Мне показалось, что эти три ложечки йогурта она съела ради него, так же как он когда-то ел пару ложек «для бабушки».
Сын поставил на стол стаканчик с йогуртом, затем неожиданно наклонился и поцеловал бабушку в щеку, и она улыбнулась. Мама знала, что это ее внук.
– Почему-то вспомнила, как мама танцевала у нас на свадьбе, – сказала жена, когда мы втроем вышли из дома престарелых. – Я тогда увидела по-настоящему счастливого человека, – она отвернулась и смахнула слезинку с глаз.
Она тоже видела, что мама уходит…
Я не мог выбраться в дом престарелых в течение всей следующей недели: было слишком много дел на работе. А вечером туда ехать незачем: пациентов в доме престарелых обычно укладывают в кровати рано – в пять-шесть часов.

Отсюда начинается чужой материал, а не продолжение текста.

-- ==== Sys2Proof/Laws/Frames.lean ====
section
/-! SUPPORT. What every procedure leaves unchanged, in every state and however it ends: a get never touches the output, a put
never touches the read position (20_memory.md R63, R64), the coder's procedures keep STATE and ROLE to their command
(42_arith_coder.md R201), a raise always leaves its kind in ERR (40_bitstream.md R149), and a procedure that ends with a value
leaves ERR as it was. -/

namespace Sys2Proof.Machine

/-- However a stream procedure started in `t` ends, `P` holds of the stream; a value leaves ERR as it was, and a raise left its
kind there. -/
def Run.Ends {α : Type} (t : Stream) (P : Stream → Prop) : Run Stream α → Prop
  | .done _ u => P u ∧ u.bs.err = t.bs.err
  | .raised x u => P u ∧ u.bs.err = some x

/-- The same for a coder procedure started in `e`. -/
def Coded.Ends {α : Type} (e : Engine) (P : Engine → Prop) : Coded α → Prop
  | .done _ u => P u ∧ u.stream.bs.err = e.stream.bs.err
  | .raised x u => P u ∧ u.stream.bs.err = some x
  | .overflow => True
  | .diverges => True

/-- From a frame of what came before to one of the whole. -/
theorem Run.Ends.after {α : Type} {P Q : Stream → Prop} {t u : Stream} {r : Run Stream α} (h : r.Ends u P)
    (he : u.bs.err = t.bs.err) (hq : ∀ w, P w → Q w) : r.Ends t Q := by
  cases r with
  | done a w => exact ⟨hq w h.1, h.2.trans he⟩
  | raised x w => exact ⟨hq w h.1, h.2⟩

theorem Coded.Ends.after {α : Type} {P Q : Engine → Prop} {e u : Engine} {r : Coded α} (h : r.Ends u P)
    (he : u.stream.bs.err = e.stream.bs.err) (hq : ∀ w, P w → Q w) : r.Ends e Q := by
  cases r with
  | done a w => exact ⟨hq w h.1, h.2.trans he⟩
  | raised x w => exact ⟨hq w h.1, h.2⟩
  | overflow => trivial
  | diverges => trivial

theorem Run.Ends.andThen {α β : Type} {P Q : Stream → Prop} {t : Stream} {r : Run Stream α} {k : α → Stream → Run Stream β}
    (h : r.Ends t P) (hq : ∀ u, P u → Q u) (hk : ∀ a u, P u → (k a u).Ends u Q) : (r.andThen k).Ends t Q := by
  cases r with
  | done a u => exact (hk a u h.1).after h.2 fun _ h => h
  | raised x u => exact ⟨hq u h.1, h.2⟩

theorem Coded.Ends.andThen {α β : Type} {P Q : Engine → Prop} {e : Engine} {r : Coded α} {k : α → Engine → Coded β}
    (h : r.Ends e P) (hq : ∀ u, P u → Q u) (hk : ∀ a u, P u → (k a u).Ends u Q) : (r.andThen k).Ends e Q := by
  cases r with
  | done a u => exact (hk a u h.1).after h.2 fun _ h => h
  | raised x u => exact ⟨hq u h.1, h.2⟩
  | overflow => trivial
  | diverges => trivial

/-! ## Streams -/

/-- What a read leaves unchanged. -/
structure ReadFrame (t u : Stream) : Prop where
  mode : u.bs.mode = t.bs.mode
  limitEn : u.bs.limitEn = t.bs.limitEn
  input : u.chan.input = t.chan.input
  output : u.chan.output = t.chan.output
  inpos : t.chan.inpos ≤ u.chan.inpos

/-- What a write leaves unchanged. -/
structure WriteFrame (t u : Stream) : Prop where
  mode : u.bs.mode = t.bs.mode
  limitEn : u.bs.limitEn = t.bs.limitEn
  input : u.chan.input = t.chan.input
  output : t.chan.output <+: u.chan.output
  inpos : u.chan.inpos = t.chan.inpos

theorem ReadFrame.refl (t : Stream) : ReadFrame t t := ⟨rfl, rfl, rfl, rfl, Nat.le_refl _⟩

theorem ReadFrame.trans {t u w : Stream} (h : ReadFrame t u) (g : ReadFrame u w) : ReadFrame t w :=
  ⟨g.mode.trans h.mode, g.limitEn.trans h.limitEn, g.input.trans h.input, g.output.trans h.output, h.inpos.trans g.inpos⟩

theorem WriteFrame.refl (t : Stream) : WriteFrame t t := ⟨rfl, rfl, rfl, List.prefix_refl _, rfl⟩

theorem WriteFrame.trans {t u w : Stream} (h : WriteFrame t u) (g : WriteFrame u w) : WriteFrame t w :=
  ⟨g.mode.trans h.mode, g.limitEn.trans h.limitEn, g.input.trans h.input, h.output.trans g.output, g.inpos.trans h.inpos⟩

theorem preCheck_frame (n : Nat) (t : Stream) : (preCheck n t).Ends t fun u => ReadFrame t u ∧ WriteFrame t u := by
  rcases preCheck_cases n t with ⟨x, hx, e⟩ | ⟨-, -, -, e⟩ | ⟨-, -, e⟩ <;> rw [e]
  · exact ⟨⟨.refl t, .refl t⟩, hx⟩
  · exact ⟨⟨⟨rfl, rfl, rfl, rfl, Nat.le_refl _⟩, ⟨rfl, rfl, rfl, List.prefix_refl _, rfl⟩⟩, rfl⟩
  · exact ⟨⟨.refl t, .refl t⟩, rfl⟩

theorem chargeLimit_frame (n : Nat) (t : Stream) :
    ReadFrame t (chargeLimit n t) ∧ WriteFrame t (chargeLimit n t) ∧ (chargeLimit n t).bs.err = t.bs.err := by
  rw [chargeLimit_eq]
  exact ⟨⟨rfl, rfl, rfl, rfl, Nat.le_refl _⟩, ⟨rfl, rfl, rfl, List.prefix_refl _, rfl⟩, rfl⟩

theorem refill_frame (t : Stream) : (refill t).Ends t (ReadFrame t) := by
  by_cases h : t.bs.count = 0
  · rcases refill_empty h with ⟨-, e⟩ | ⟨-, -, e⟩ | ⟨-, b, -, e⟩ <;> rw [e]
    · exact ⟨⟨rfl, rfl, rfl, rfl, Nat.le_refl _⟩, rfl⟩
    · exact ⟨⟨rfl, rfl, rfl, rfl, Nat.le_refl _⟩, rfl⟩
    · exact ⟨⟨rfl, rfl, rfl, rfl, Nat.le_succ _⟩, rfl⟩
  · rw [refill_pos (count_pos h)]; exact ⟨.refl t, rfl⟩

theorem getLoop_frame (n v : Nat) (t : Stream) : (getLoop n v t).Ends t (ReadFrame t) := by
  induction n generalizing v t with
  | zero => exact ⟨.refl t, rfl⟩
  | succ n ih =>
    refine (refill_frame t).andThen (fun _ h => h) fun _ u h => ?_
    have h' : ReadFrame t (stepCount u) := h.trans ⟨rfl, rfl, rfl, rfl, Nat.le_refl _⟩
    exact (ih (2 * v + (nextBit u).toNat) (stepCount u)).after rfl fun _ g => h'.trans g

theorem getBits_frame (n : Nat) (t : Stream) : (getBits n t).Ends t (ReadFrame t) := by
  refine (preCheck_frame n t).andThen (fun _ h => h.1) fun _ u h => ?_
  refine (getLoop_frame n 0 u).andThen (fun _ g => h.1.trans g) fun _ w g => ?_
  exact ⟨(h.1.trans g).trans (chargeLimit_frame _ _).1, (chargeLimit_frame _ _).2.2⟩

theorem writeBuf_frame (t : Stream) : (writeBuf t).Ends t (WriteFrame t) := by
  rcases writeBuf_cases t with ⟨-, e⟩ | ⟨-, e⟩ <;> rw [e]
  · exact ⟨⟨rfl, rfl, rfl, List.prefix_refl _, rfl⟩, rfl⟩
  · exact ⟨⟨rfl, rfl, rfl, List.prefix_append _ _, rfl⟩, rfl⟩

theorem flushPartial_frame (t : Stream) : (flushPartial t).Ends t (WriteFrame t) := by
  unfold flushPartial
  split
  · exact writeBuf_frame t
  · exact ⟨.refl t, rfl⟩

theorem putBit_frame (b : Bool) (t : Stream) : (putBit b t).Ends t (WriteFrame t) := by
  unfold putBit
  simp only
  split
  · exact (writeBuf_frame (stepCount { t with bs := { t.bs with buf := t.bufWith b } })).after rfl fun _ g =>
      ⟨g.mode, g.limitEn, g.input, g.output, g.inpos⟩
  · exact ⟨⟨rfl, rfl, rfl, List.prefix_refl _, rfl⟩, rfl⟩

theorem putLoop_frame (v n : Nat) (t : Stream) : (putLoop v n t).Ends t (WriteFrame t) := by
  induction n generalizing t with
  | zero => exact ⟨.refl t, rfl⟩
  | succ n ih => exact (putBit_frame _ t).andThen (fun _ h => h) fun _ u h => (ih u).after rfl fun _ g => h.trans g

theorem putBits_frame (v n : Nat) (t : Stream) : (putBits v n t).Ends t (WriteFrame t) := by
  refine (preCheck_frame n t).andThen (fun _ h => h.2) fun _ u h => ?_
  refine (putLoop_frame v n u).andThen (fun _ g => h.2.trans g) fun _ w g => ?_
  exact ⟨(h.2.trans g).trans (chargeLimit_frame _ _).2.1, (chargeLimit_frame _ _).2.2⟩

/-! ## The coder -/

/-- What an encoder's procedure leaves unchanged. -/
structure EncFrame (e e' : Engine) : Prop where
  state : e'.ac.state = e.ac.state
  role : e'.ac.role = e.ac.role
  code : e'.ac.code = e.ac.code
  stream : WriteFrame e.stream e'.stream

/-- What a decoder's procedure leaves unchanged. -/
structure DecFrame (e e' : Engine) : Prop where
  state : e'.ac.state = e.ac.state
  role : e'.ac.role = e.ac.role
  cache : e'.ac.cache = e.ac.cache
  cacheValid : e'.ac.cacheValid = e.ac.cacheValid
  pending : e'.ac.pending = e.ac.pending
  stream : ReadFrame e.stream e'.stream

theorem EncFrame.refl (e : Engine) : EncFrame e e := ⟨rfl, rfl, rfl, .refl _⟩

theorem EncFrame.trans {e e' e'' : Engine} (h : EncFrame e e') (g : EncFrame e' e'') : EncFrame e e'' :=
  ⟨g.state.trans h.state, g.role.trans h.role, g.code.trans h.code, h.stream.trans g.stream⟩

theorem DecFrame.refl (e : Engine) : DecFrame e e := ⟨rfl, rfl, rfl, rfl, rfl, .refl _⟩

theorem DecFrame.trans {e e' e'' : Engine} (h : DecFrame e e') (g : DecFrame e' e'') : DecFrame e e'' :=
  ⟨g.state.trans h.state, g.role.trans h.role, g.cache.trans h.cache, g.cacheValid.trans h.cacheValid,
    g.pending.trans h.pending, h.stream.trans g.stream⟩

/-- A frame of one procedure carries over to what follows a frame. -/
theorem Coded.Ends.enc {α : Type} {e e' : Engine} {r : Coded α} (h : EncFrame e e') (g : r.Ends e' (EncFrame e')) :
    r.Ends e' (EncFrame e) := g.after rfl fun _ g => h.trans g

theorem Coded.Ends.dec {α : Type} {e e' : Engine} {r : Coded α} (h : DecFrame e e') (g : r.Ends e' (DecFrame e')) :
    r.Ends e' (DecFrame e) := g.after rfl fun _ g => h.trans g

/-- A procedure of the coder after registers of its own were written. -/
theorem Coded.Ends.withCoder {α : Type} {P : Engine → Prop} {e : Engine} {a : Coder} {r : Coded α}
    (g : r.Ends { e with ac := a } P) : r.Ends e P := g.after rfl fun _ h => h

theorem putByte_frame (b : Nat) (e : Engine) : (putByte b e).Ends e (EncFrame e) := by
  have g := putBits_frame b 8 e.stream
  unfold putByte onStream
  cases hr : putBits b 8 e.stream <;> rw [hr] at g
  · exact ⟨⟨rfl, rfl, rfl, g.1⟩, g.2⟩
  · exact ⟨⟨rfl, rfl, rfl, g.1⟩, g.2⟩

theorem getByte_frame (e : Engine) : (getByte e).Ends e (DecFrame e) := by
  have g := getBits_frame 8 e.stream
  unfold getByte onStream
  cases hr : getBits 8 e.stream <;> rw [hr] at g
  · exact ⟨⟨rfl, rfl, rfl, rfl, rfl, g.1⟩, g.2⟩
  · exact ⟨⟨rfl, rfl, rfl, rfl, rfl, g.1⟩, g.2⟩

theorem putRun_frame (b n : Nat) (e : Engine) : (putRun b n e).Ends e (EncFrame e) := by
  induction n generalizing e with
  | zero => exact ⟨.refl e, rfl⟩
  | succ n ih => exact (putByte_frame b e).andThen (fun _ h => h) fun _ u h => (ih u).enc h

theorem emitTop_frame (e : Engine) : (emitTop e).Ends e (EncFrame e) := by
  unfold emitTop
  simp only
  split
  · exact ⟨⟨rfl, rfl, rfl, .refl _⟩, rfl⟩
  · split
    · refine (putByte_frame _ e).andThen (fun _ h => h) fun _ u h => ?_
      refine ((putRun_frame _ _ u).enc h).andThen (fun _ h => h) fun _ w h => ?_
      exact ⟨h.trans ⟨rfl, rfl, rfl, .refl _⟩, rfl⟩
    · split
      · exact ⟨⟨rfl, rfl, rfl, .refl _⟩, rfl⟩
      · trivial

theorem encRenorm_frame (n : Nat) (e : Engine) : (encRenorm n e).Ends e (EncFrame e) := by
  induction n generalizing e with
  | zero =>
    rw [encRenorm]
    split
    · trivial
    · exact ⟨.refl e, rfl⟩
  | succ n ih =>
    rw [encRenorm]
    split
    · refine (emitTop_frame e).andThen (fun _ h => h) fun _ u h => ?_
      exact (Coded.Ends.enc (e' := { u with ac := u.ac.shift }) (h.trans ⟨rfl, rfl, rfl, .refl _⟩) (ih _)).withCoder
    · exact ⟨.refl e, rfl⟩

theorem encodeSymbol_frame (f0 t : Nat) (bit : Bool) (e : Engine) : (encodeSymbol f0 t bit e).Ends e (EncFrame e) :=
  (Coded.Ends.enc (e' := { e with ac := e.ac.select (split e.ac.range f0 t) bit })
    ⟨Coder.select_state _ _ _, Coder.select_role _ _ _, Coder.select_code _ _ _, .refl _⟩ (encRenorm_frame _ _)).withCoder

theorem flushRounds_frame (n : Nat) (e : Engine) : (flushRounds n e).Ends e (EncFrame e) := by
  induction n generalizing e with
  | zero => exact ⟨.refl e, rfl⟩
  | succ n ih =>
    refine (emitTop_frame e).andThen (fun _ h => h) fun _ u h => ?_
    exact (Coded.Ends.enc (e' := { u with ac := { u.ac with low := u.ac.shiftedLow } })
      (h.trans ⟨rfl, rfl, rfl, .refl _⟩) (ih _)).withCoder

theorem encFlush_frame (e : Engine) : (encFlush e).Ends e (EncFrame e) := by
  refine (flushRounds_frame _ e).andThen (fun _ h => h) fun _ u h => ?_
  refine ((putByte_frame _ u).enc h).andThen (fun _ h => h) fun _ w h => ?_
  refine ((putRun_frame _ _ w).enc h).andThen (fun _ h => h) fun _ v h => ?_
  exact ⟨h.trans ⟨rfl, rfl, rfl, .refl _⟩, rfl⟩

theorem decRenorm_frame (n : Nat) (e : Engine) : (decRenorm n e).Ends e (DecFrame e) := by
  induction n generalizing e with
  | zero =>
    rw [decRenorm]
    split
    · trivial
    · exact ⟨.refl e, rfl⟩
  | succ n ih =>
    rw [decRenorm]
    split
    · refine (getByte_frame e).andThen (fun _ h => h) fun b u h => ?_
      exact (Coded.Ends.dec (e' := { u with ac := (u.ac.pushCode b).shift }) (h.trans ⟨rfl, rfl, rfl, rfl, rfl, .refl _⟩)
        (ih _)).withCoder
    · exact ⟨.refl e, rfl⟩

theorem decodeSymbol_frame (f0 t : Nat) (e : Engine) : (decodeSymbol f0 t e).Ends e (DecFrame e) := by
  unfold decodeSymbol
  simp only
  have h : DecFrame e { e with ac := e.ac.select (split e.ac.range f0 t) (e.ac.decision (split e.ac.range f0 t)) } :=
    ⟨Coder.select_state _ _ _, Coder.select_role _ _ _, Coder.select_cache _ _ _, Coder.select_cacheValid _ _ _,
      Coder.select_pending _ _ _, .refl _⟩
  exact (Coded.Ends.dec h (decRenorm_frame _ _)).withCoder.andThen (fun _ h => h) fun _ u h => ⟨h, rfl⟩

theorem loadCode_frame (n : Nat) (e : Engine) : (loadCode n e).Ends e (DecFrame e) := by
  induction n generalizing e with
  | zero => exact ⟨.refl e, rfl⟩
  | succ n ih =>
    refine (getByte_frame e).andThen (fun _ h => h) fun b u h => ?_
    exact (Coded.Ends.dec (e' := { u with ac := u.ac.pushCode b }) (h.trans ⟨rfl, rfl, rfl, rfl, rfl, .refl _⟩)
      (ih _)).withCoder

end Sys2Proof.Machine
end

Но рабочая неделя почти прошла, уже была пятница. И я был счастлив, что мама дожила до субботы и я смогу увидеть ее завтра.
Завтра покормлю ее йогуртом, закутаю в теплый плед, надену ей шапочку и вывезу в кресле-каталке на крыльцо погреться на солнышке. И все будет как обычно – уговаривал я себя.
…В пятницу у меня была вечерняя смена. Я собирался на работу. Надевая штаны, никак не мог попасть ногой в штанину и стал прыгать на одной ноге. И так «допрыгал» до книжной полки, где возле книг стояли разные фотографии.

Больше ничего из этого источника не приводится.